* ACTIVITY: Below are records; how many of their lines contain "lean"? Give the number and no other words.

* MATERIAL PROVIDED:
-- ==== Sys2Proof/Machine/Residency.lean ====
section
/-! DEFINITION. The residency tables' own steps and the instructions that read and set them, and the tile registry's
(spec 15 R332 to R338). -/

namespace Sys2Proof.Machine

/-- The grove that a designator of RESD or RESW names, or Permission; `tile` allows a tile ID in it (R337). -/
def Work.residAt (w : Work) (g : Nat) (x : Word) (tile : Bool) : Except Stop Nat := do
  let r := w.rno g
  need (fld x 7 0 = 0 && fld x 31 17 = 0 && fld x 63 48 = 0 && (tile || fld x 47 32 = 0)) 0x09
  need (fld x 15 8 < w.ngrove r) 0x09
  if x.getLsbD 16 then
    match w.mgrove r (fld x 15 8) with
    | some m => Except.ok m
    | none => .error (flt 0x09)
  else Except.ok g

/-- One access of a core at a grove's residency table, in the module order (R192, R337). -/
def Work.residAccess (w : Work) (g m : Nat) : Work := w.homeAccess (.core g) (groveBase m + 0x1320000)

/-- RESD: word +8 of the entry of a tile, or 0 (R337). -/
def execResd (d a b : BitVec 5) (s : State) : Out :=
  run s (coreInstr (.resd d a b) fun g w => do
    let m ← w.residAt g (w.g g a) false
    let x := w.g g b
    need (fld x 63 16 = 0) 0x09
    let v := match residOf (w.grove m).resid (fld x 15 0) with
      | some (k, _) => w.residWord m k true
      | none => 0
    (w.residAccess g m).give g d v)

/-- A word of the entry that a register indexes (R337). -/
def residEntry (second : Bool) (d a b : BitVec 5) (g : Nat) (w : Work) : Except Stop Work := do
  let m ← w.residAt g (w.g g a) false
  let x := w.g g b
  need (x.toNat ≤ 255) 0x09
  (w.residAccess g m).give g d (w.residWord m x.toNat second)

/-- RESD.E0 (R337). -/
def execResdE0 (d a b : BitVec 5) (s : State) : Out := run s (coreInstr (.resdE0 d a b) (residEntry false d a b))

/-- RESD.E1 (R337). -/
def execResdE1 (d a b : BitVec 5) (s : State) : Out := run s (coreInstr (.resdE1 d a b) (residEntry true d a b))

/-- RESW: a hint in the tile's entry, a free one, or the one with the fewest bytes; 0 frees it (R333, R337). -/
def execResw (a b : BitVec 5) (s : State) : Out :=
  run s (coreInstr (.resw a b) fun g w => do
    w.needSuper g
    let x := w.g g a
    let v := w.g g b
    let m ← w.residAt g x true
    let id := fld x 47 32
    let t := (w.grove m).resid
    let k := match residOf t id with
      | some (k, _) => k
      | none => residSlot t
    let t1 := if v = 0 then Tbl.del t k else Tbl.put t k ⟨2, id, fld v 63 32, fld v 31 0⟩
    ((w.residAccess g m).setResid m t1).next g)

/-- Whether a registry entry keeps its layout (R332). -/
def tileOk (e : Word × Word) : Bool :=
  fld e.1 56 0 % 64 == 0 && decide (64 ≤ fld e.2 63 32) && fld e.2 63 32 % 64 == 0 && fld e.2 30 29 == 0 &&
    fld e.2 11 9 == 0 && decide (fld e.2 28 20 ≤ 319) && decide (fld e.2 8 0 ≤ 319)

/-- TILEREG (R338). -/
def execTilereg (d a b : BitVec 5) (s : State) : Out :=
  run s (coreInstr (.tilereg d a b) fun g w => do
    let x := w.g g a
    let id := fld x 15 0
    let old := w.tile id
    let user := !w.super g
    let mine : Word → Bool := fun e => !user || fld e 62 57 == (w.core g).asid
    need (fld x 63 17 = 0) 0x09
    if x.getLsbD 16 then
      if old.1.getLsbD 63 = false then w.give g d 1
      else
        need (mine old.1) 0x09
        ((w.residClear id).setTile (.core g) id (old.1 &&& 0x7FFFFFFFFFFFFFFF, old.2)).give g d 0
    else
      let va := (w.g g b).toNat
      needAt (va % 16 = 0) 0x03 va
      let (bs, w1) ← stopAt (w.vread (w.accCore g) va 16)
      let e : Word × Word := (bv 64 (leNat (bs.take 8)) ||| 0x8000000000000000, bv 64 (leNat (bs.drop 8)))
      need (tileOk e && mine e.1) 0x09
      if old.1.getLsbD 63 then w1.give g d 1
      else (w1.setTile (.core g) id e).give g d 0)

/-- The bytes of a tile that an L2 may hold: those in module memory that no mapping gives to a bank (R170, R179). -/
def Work.tileCached (w : Work) (id : Nat) : Nat :=
  ((w.tileParts id).filterMap fun p =>
    if p.1 / 2 ^ 45 = w.mod.modNo ∧ w.loc (p.1 % 2 ^ 45) < memTop then some p.2 else none).sum

/-- The lines of registered tiles that entered or left a grove's L2 slice: free amounts, since the spec does not say which
lines an L2 holds (R8, R334; log entry 23). -/
def l2Shift (g : Nat) : List Nat → Work → Work
  | [], w => w
  | id :: t, w =>
    let size := w.tileCached id
    if (w.tile id).1.getLsbD 63 ∧ 0 < size then
      let r := w.fresh
      let up : Int := (r.1.toNat % (2 * size + 1) : Nat) - (size : Int)
      l2Shift g t (r.2.setResid g (residChange (r.2.grove g).resid id size 0 up))
    else l2Shift g t w

/-- Whether the dispatchers must hear of a grove's residency table now: its first unheard change is half the bound of 256 cycles
old, so that the change arrives within it (R334). -/
def Work.residDue (w : Work) (g : Nat) : Bool := (w.grove g).resSince.any fun c => decide (c + 128 ≤ w.mod.cycle)

/-- RESIDENCY_NOTIFY: a grove's table, with what its L2 slice gained or lost, reaches the region's dispatchers (R334). -/
def execResidencyNotify (region grove : Nat) (s : State) : Out :=
  run s fun w =>
    if w.rno grove = region then
      let w1 := l2Shift grove w.tileIds w
      (w1.updGrove grove fun k => { k with resSince := none }).updRegion region fun x =>
        { x with resView := Tbl.put x.resView grove (w1.grove grove).resid }
    else w

end Sys2Proof.Machine
end

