/-- GRSV's request sent: over the rings, or on the core's stream; lost at once where no route leads (R351, R370). `none`: it
waits for a pair. -/
def Work.reserve (w : Work) (g : Nat) (a b : Word) : Option Work :=
  let m := fld a 10 0
  let r : Reservation :=
    { target := m, source := w.mod.modNo, srcGrove := g, chan := fld b 29 24, grove := fld a 19 11, glade := fld a 22 20,
      phase := fld b 15 0, count := fld b 22 16, ident := w.mod.nextIdent }
  if m = w.mod.modNo then some { w with inputs := w.inputs ++ [.reservationArrival r] }
  else
    match w.pair false g m with
    | .wait => none
    | .lost => some ((w.markLost g m).deliverOrHold g r.chan 0 (g, gladeSender r))
    | .free s =>
      some (w.sendReq s { OutReq.blank with op := 6, addr := fld a 22 0, size := r.phase, dest := some r.chan }
        { w.coreReq g 6 (fld a 22 0) r.count [] with target := m, entry := r.chan, type := r.phase })

/-- GRSV (R370). -/
def execGrsv (d a b : BitVec 5) (s : State) : Out :=
  run s (coreInstr (.grsv d a b) fun g w => do
    let x := w.g g a
    let y := w.g g b
    need (fld x 63 23 = 0 && fld x 19 11 ≤ 319 && fld y 63 30 = 0 && fld y 23 23 = 0 && 1 ≤ fld y 22 16 && fld y 22 16 ≤ 64) 0x09
    let ch := fld y 29 24
    match w.reserve g x y with
    | none => w.awaitPair g (fld x 10 0)
    | some w1 =>
      match (w1.core g).chan ch with
      | v :: t => ((w1.updCore g fun k => k.setChan ch t).acquire g).give g d v
      | [] => w1.suspend g 1 ch none d (w1.core g).pc4 false)

/-! ## Packets (R371, R373, R377, R430) -/

/-- A packet's acknowledgement, or its refusal, returned to its sender (R371, R377). -/
def Work.ackPacket (w : Work) (p : GladePacket) (k : RespKind) : Work :=
  if p.source = w.mod.modNo then w.respondedTo ⟨w.mod.modNo, p.ident, k⟩ else w.respond p.source p.ident k

/-- Whether a slot takes a packet: it is the first of a GSEND that suits the slot, or another of the GSEND that fills it; or
the code it is refused with. A later packet at a slot that is only reserved is one of a GSEND whose slot was torn, freed and reserved
again, and is refused as at a torn slot (R371, R373; log entry 102). -/
def GSlot.takes (s : GSlot) (p : GladePacket) (slotsz : Nat) : Except Nat Unit :=
  if s.st = 5 ∧ s.sender = p.source ∧ s.phase = p.phase then .error 0x19
  else if s.sender ≠ p.source ∨ s.phase ≠ p.phase ∨ slotsz < p.offset + p.total then .error 0x09
  else if s.st = 1 then (if p.position = 0 then .ok () else .error 0x19)
  else if s.st = 2 ∧ (s.feed = 0 ∨ s.feed = p.feed) then .ok ()
  else .error 0x09

/-- An arrival counted in its phase word, or noted as uncounted with its fault record (R371). -/
def Work.countArrival (w : Work) (g ab q n : Nat) : Work :=
  let b := (w.grove g).barrier ab
  let x := b.word q
  if x.pend - n < -140737488355327 then
    (w.setBarrier g ab (b.setWord q { x with ovf := true })).post (w.rno g) (w.blank g 0x18)
  else w.setBarrier g ab (b.setWord q { x with pend := x.pend - n })

/-- Whether a packet reaches the glade units: one on a lane group needs the bound receive entry of that group, and no NLRX
that names it (R371; log entry 91). -/
def Work.packetIn (w : Work) (p : GladePacket) : Bool :=
  p.via.all fun v => w.regions.any fun r => r.2.plans.any fun x =>
    x.bound && x.entry.port == v.1 && x.entry.group == v.2 && x.entry.role == 1 && x.user.isNone

/-- A glade that refuses a packet refuses every later one of its GSEND, until the last has come (R371). -/
def Glade.refuse (z : Glade) (p : GladePacket) : Glade :=
  let me := (p.source, p.feed)
  let rest := z.refused.filter fun x => x != me
  { z with refused := if p.position + p.bytes.length < p.total then rest ++ [me] else rest }

/-- A grove's glade unit as the agent that writes what arrives (R191, R371; log entry 13). -/
def gladeWho (g : Nat) : Who := .agent (16 * g) 6 0

/-- A packet that a slot takes: written at the bank ports, put to the residency table, counted, acknowledged (R371, R377, R430). -/
def Work.packetLands (w : Work) (p : GladePacket) (z : Glade) (sl : GSlot) (h : Handle) : Work :=
  let at_ := groveBase p.grove + h.base + p.slot * h.slotsz + p.offset + p.position
  let got := sl.got + p.bytes.length
  let s1 := GSlot.alive { sl with st := if p.total ≤ got then 3 else 2, feed := p.feed, got := got } w.mod
  let w1 := ((w.store at_ p.bytes).homeAccess (gladeWho p.grove) at_).residArrive p.grove at_ p.bytes.length
  ((w1.countArrival p.grove z.ab p.phase p.bytes.length).setGlade p.grove p.glade
    { z with slots := setAt z.slots p.slot s1 }).ackPacket p (.answer [])

/-- A packet at its slot: taken, or refused; at a grove whose region's image is read out it waits for the thaw, neither counted nor
acknowledged (R371, R374; log entry 98). -/
def Work.packetArrive (w : Work) (p : GladePacket) : Work :=
  let k := w.grove p.grove
  if w.packetIn p = false then w
  else if (w.regOf p.grove).halted then { w with inputs := w.inputs ++ [.gladePacketArrival p] }
  else
    match Tbl.find k.glades p.glade with
    | none => w.ackPacket p (.faulted 0x09)
    | some z =>
      let refuse : Nat → Work := fun c => (w.setGlade p.grove p.glade (z.refuse p)).ackPacket p (.faulted c)
      match z.slots[p.slot]? with
      | none => refuse 0x09
      | some sl =>
        match if z.refused.contains (p.source, p.feed) then .error 0x09 else sl.takes p (k.handle z.handle).slotsz with
        | .error c => refuse c
        | .ok () => w.packetLands p z sl (k.handle z.handle)

/-- GLADE_PACKET_ARRIVAL (R371). -/
def execGladePacketArrival (p : GladePacket) (s : State) : Out := run s fun w => w.packetArrive p

/-! ## Keep-alives, revocation and holds (R373, R374) -/

/-- A message on its way to a module; one for this module comes in by itself. -/
def Work.sendTo (w : Work) (m : Nat) (x : Msg) : Work :=
  if m = w.mod.modNo then { w with inputs := w.inputs ++ [.messageForward m 0 x] }
  else w.sendRouted m x

/-- A slot changed. -/
def Work.updSlot (w : Work) (g z k : Nat) (f : GSlot → GSlot) : Work :=
  w.updGrove g fun x => { x with glades := x.glades.map fun e =>
    if e.1 = z then
      (e.1, { e.2 with slots := match e.2.slots[k]? with
        | some s => setAt e.2.slots k (f s)
        | none => e.2.slots })
    else e }

/-- A slot of a grove's glade. -/
def Work.gslot (w : Work) (g z k : Nat) : GSlot :=
  match Tbl.find (w.grove g).glades z with
  | some x => x.slots.getD k GSlot.free
  | none => GSlot.free

/-- A keep-alive at its slot's grove (R373). -/
def Work.keptAlive (w : Work) (source g z k : Nat) : Work :=
  w.updSlot g z k fun s => if s.sender = source ∧ (s.st = 1 ∨ s.st = 2) then s.alive w.mod else s

/-- Whether a freeze of either side holds a reservation (R374). -/
def Sent.isHeld (x : Sent) : Bool := x.held || x.away

/-- A keep-alive on the route of its reservation's grant; with that link lost it is lost (R346, R373). -/
def Work.keepAlive (w : Work) (x : Sent) (m : Msg) : Work :=
  match x.port with
  | none => w.sendTo x.module m
  | some p => if (w.port p).up then w.sendBy m p 0 else w

/-- GLADE_KEEPALIVE: a grove's glade unit sends the keep-alives of the reservations it made of a slot and does not hold (R373). -/
def execGladeKeepalive (grove glade slot : Nat) (s : State) : Out :=
  run s fun w =>
    let mine : Sent → Bool := fun x => x.glade == glade && x.slot == slot && !x.isHeld
    let w1 := ((w.grove grove).sent.filter mine).foldl (fun v x =>
      v.keepAlive x (.keepAlive x.module w.mod.modNo x.grove glade slot)) w
    w1.updGrove grove fun k =>
      { k with sent := k.sent.map fun x => if mine x then { x with last := w.mod.cycle } else x }

/-- A reservation revoked: the slot torn, LOST set, its sender's queued reservations for the grove dropped (R373). -/
def Work.revoke (w : Work) (g z k : Nat) : Work :=
  match Tbl.find (w.grove g).glades z with
  | none => w
  | some x =>
    let sl := w.gslot g z k
    if sl.st ≠ 1 ∧ sl.st ≠ 2 then w
    else
      let b := (w.grove g).barrier x.ab
      let w1 := (w.updSlot g z k fun s => { s with st := 5 }).updGrove g fun y =>
        { y with gq := y.gq.filter fun r => r.source != sl.sender }
      w1.setBarrier g x.ab (b.setWord sl.phase { b.word sl.phase with lost := true })

/-- GLADE_REVOCATION: silence for the detection bound revokes a reservation that is not held (R373, R374). -/
def execGladeRevocation (grove glade slot : Nat) (s : State) : Out :=
  run s fun w =>
    let sl := w.gslot grove glade slot
    if (sl.st = 1 ∨ sl.st = 2) ∧ sl.isHeld = false ∧ sl.seen + sl.bound ≤ w.mod.cycle then w.revoke grove glade slot else w

/-- Reservations made of a slot of a module's grove held at their sender (R374). -/
def Work.holdSent (w : Work) (m g z k : Nat) (held : Bool) : Work :=
  (Tbl.keys w.groves).foldl (fun v n => v.updGrove n fun x =>
    { x with sent := x.sent.map fun y =>
        if y.module = m ∧ y.grove = g ∧ y.glade = z ∧ y.slot = k then { y with held := held } else y }) w

/-- A hold: at the sender it stops the GSEND, at the receiver it marks the slot (R374). -/
def Work.holdGlade (w : Work) (sending : Bool) (m g z k : Nat) : Work :=
  if sending then w.holdSent m g z k true
  else w.updSlot g z k fun s => if s.sender = m ∧ (s.st = 1 ∨ s.st = 2) then { s with away := true } else s

/-- GLADE_HOLD (R374). -/
def execGladeHold (sending : Bool) (module grove glade slot : Nat) (s : State) : Out :=
  run s fun w => w.holdGlade sending module grove glade slot

/-- A GSEND's descriptor with the module and grove of its slot changed (R371, R374). -/
def redirect (d : BitVec 512) (m g : Nat) : BitVec 512 :=
  let keep := d.toNat - (gsModule d + gsGrove d * 2 ^ 11) * 2 ^ 64
  bv 512 (keep + (m + g * 2 ^ 11) * 2 ^ 64)

/-- Where the packet before a place of a GSEND began: packets are of 112 bytes, but for the last of a run (R371). -/
def packetBack (run moved : Nat) : Nat :=
  let off := if moved % run = 0 then run else moved % run
  moved - (if off % 112 = 0 then 112 else off % 112)

/-- A GSEND that goes on towards another module begins at its first byte not acknowledged: what was still under way did not reach
the image (R374; log entry 98). -/
def EngOp.reset (o : EngOp) : EngOp :=
  { o with moved := o.acks.foldl (fun m _ => packetBack (deRun o.desc) m) o.moved, acks := [], got := [] }

/-- A resume: the sender goes on towards the module and grove where the receiver is now; the receiver goes on with its
sender's new module, each over the route that leads there now (R374). -/
def Work.resumeGlade (w : Work) (sending : Bool) (m g z k nm ng : Nat) : Work :=
  if sending then
    let mine : Sent → Bool := fun y => y.module == m && y.grove == g && y.glade == z && y.slot == k
    let op : EngOp → EngOp := fun o =>
      if o.op = 10 ∧ gsModule o.desc = m ∧ gsGrove o.desc = g ∧ gsGlade o.desc = z ∧ gsSlot o.desc = k then
        { (if nm = m then o else o.reset) with desc := redirect o.desc nm ng, port := none } else o
    if w.groves.any fun e => e.2.sent.any mine then
      (Tbl.keys w.groves).foldl (fun v n =>
        v.updGrove n fun x =>
          { x with
            sent := x.sent.map fun y =>
              if mine y then { y with module := nm, grove := ng, held := false, port := if nm = w.mod.modNo then none else w.route nm }
              else y
            engines := x.engines.map fun e => (e.1, { e.2 with queue := e.2.queue.map op }) }) w
    else w
  else
    w.updSlot g z k fun s =>
      if s.sender = m ∧ (s.st = 1 ∨ s.st = 2) then
        GSlot.alive { s with sender := nm, away := false, port := if nm = w.mod.modNo then none else w.route nm, feed := 0 } w.mod
      else s

/-- GLADE_RESUME (R374). -/
def execGladeResume (sending : Bool) (module grove glade slot newModule newGrove : Nat) (s : State) : Out :=
  run s fun w => w.resumeGlade sending module grove glade slot newModule newGrove

/-! ## Posting, waiting and clearing (R372) -/

/-- The grove, barrier and phase that a designator names, or Permission. -/
def Work.barrierAt (w : Work) (g : Nat) (x : Word) : Except Stop (Nat × Nat × Nat) := do
  let other := x.getLsbD 16
  need (fld x 63 48 = 0 && fld x 31 17 = 0 && fld x 7 4 = 0 && (other || fld x 15 8 = 0)) 0x09
  let mg ← if other then
      match w.mgrove (w.rno g) (fld x 15 8) with
      | some m => if fld x 15 8 < w.ngrove (w.rno g) then Except.ok m else .error (flt 0x09)
      | none => .error (flt 0x09)
    else Except.ok g
  need (((w.grove mg).barrier (fld x 3 0)).dist (fld x 47 32) ≤ 1) 0x09
  return (mg, fld x 3 0, fld x 47 32)

/-- ABPOST (R372). -/
def execAbpost (d a b : BitVec 5) (s : State) : Out :=
  run s (coreInstr (.abpost d a b) fun g w => do
    let (mg, n, q) ← w.barrierAt g (w.g g a)
    let ab := (w.grove mg).barrier n
    let v := (w.g g b).toNat
    need (v ≤ 140737488355327) 0x09
    let x := (ab.word q).pend + v
    need (x ≤ 140737488355327) 0x18
    (w.setBarrier mg n (ab.setWord q { ab.word q with pend := x, posted := true })).give g d (bv 64 (wrap 64 x)))

/-- ABWAIT; its completion is an acquire (R199, R372). -/
def execAbwait (d a : BitVec 5) (s : State) : Out :=
  run s (coreInstr (.abwait d a) fun g w => do
    let (mg, n, q) ← w.barrierAt g (w.g g a)
    let x := ((w.grove mg).barrier n).word q
    if x.lost || x.ovf || (x.posted && x.pend = 0) then
      ((w.acquire g).updGrove mg fun k => k.moveSlots n q [3] 4).give g d (bv 64 (bit x.lost 63 + bit x.ovf 62 + q))
    else w.suspend g 8 (fld (w.g g a) 15 0) none 0 (w.core g).pc false)

/-- GCLR: a phase cleared after a loss (R372). -/
def execGclr (d a : BitVec 5) (s : State) : Out :=
  run s (coreInstr (.gclr d a) fun g w => do
    let (mg, n, q) ← w.barrierAt g (w.g g a)
    let k := w.grove mg
    let b := k.barrier n
    if (!(b.word q).lost && !(b.word q).ovf) || k.anySlot n q [1, 2] then w.give g d 1
    else ((w.updGrove mg fun y => y.moveSlots n q [5] 0).setBarrier mg n (b.setWord q Phase.reset)).give g d 0)

/-- GCLR.DONE: a phase retired (R372). -/
def execGclrDone (d a : BitVec 5) (s : State) : Out :=
  run s (coreInstr (.gclrDone d a) fun g w => do
    let (mg, n, q) ← w.barrierAt g (w.g g a)
    let k := w.grove mg
    let b := k.barrier n
    let x := b.word q
    if q ≠ b.ph || !(x.posted && x.pend = 0) || x.lost || x.ovf || k.anySlot n q [1, 2, 5] then w.give g d 1
    else
      ((w.updGrove mg fun y => y.moveSlots n q [3, 4] 0).setBarrier mg n
        { b.setWord q Phase.reset with ph := (b.ph + 1) % 65536 }).give g d 0)

end Sys2Proof.Machine
end

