-- ==== Sys2Proof/Machine/Dispatch.lean ====
section
/-! DEFINITION. The dispatcher: one arm for each constructor of Instr, each a direct call of its meaning. -/

namespace Sys2Proof.Machine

* RESPONSE AREA: 2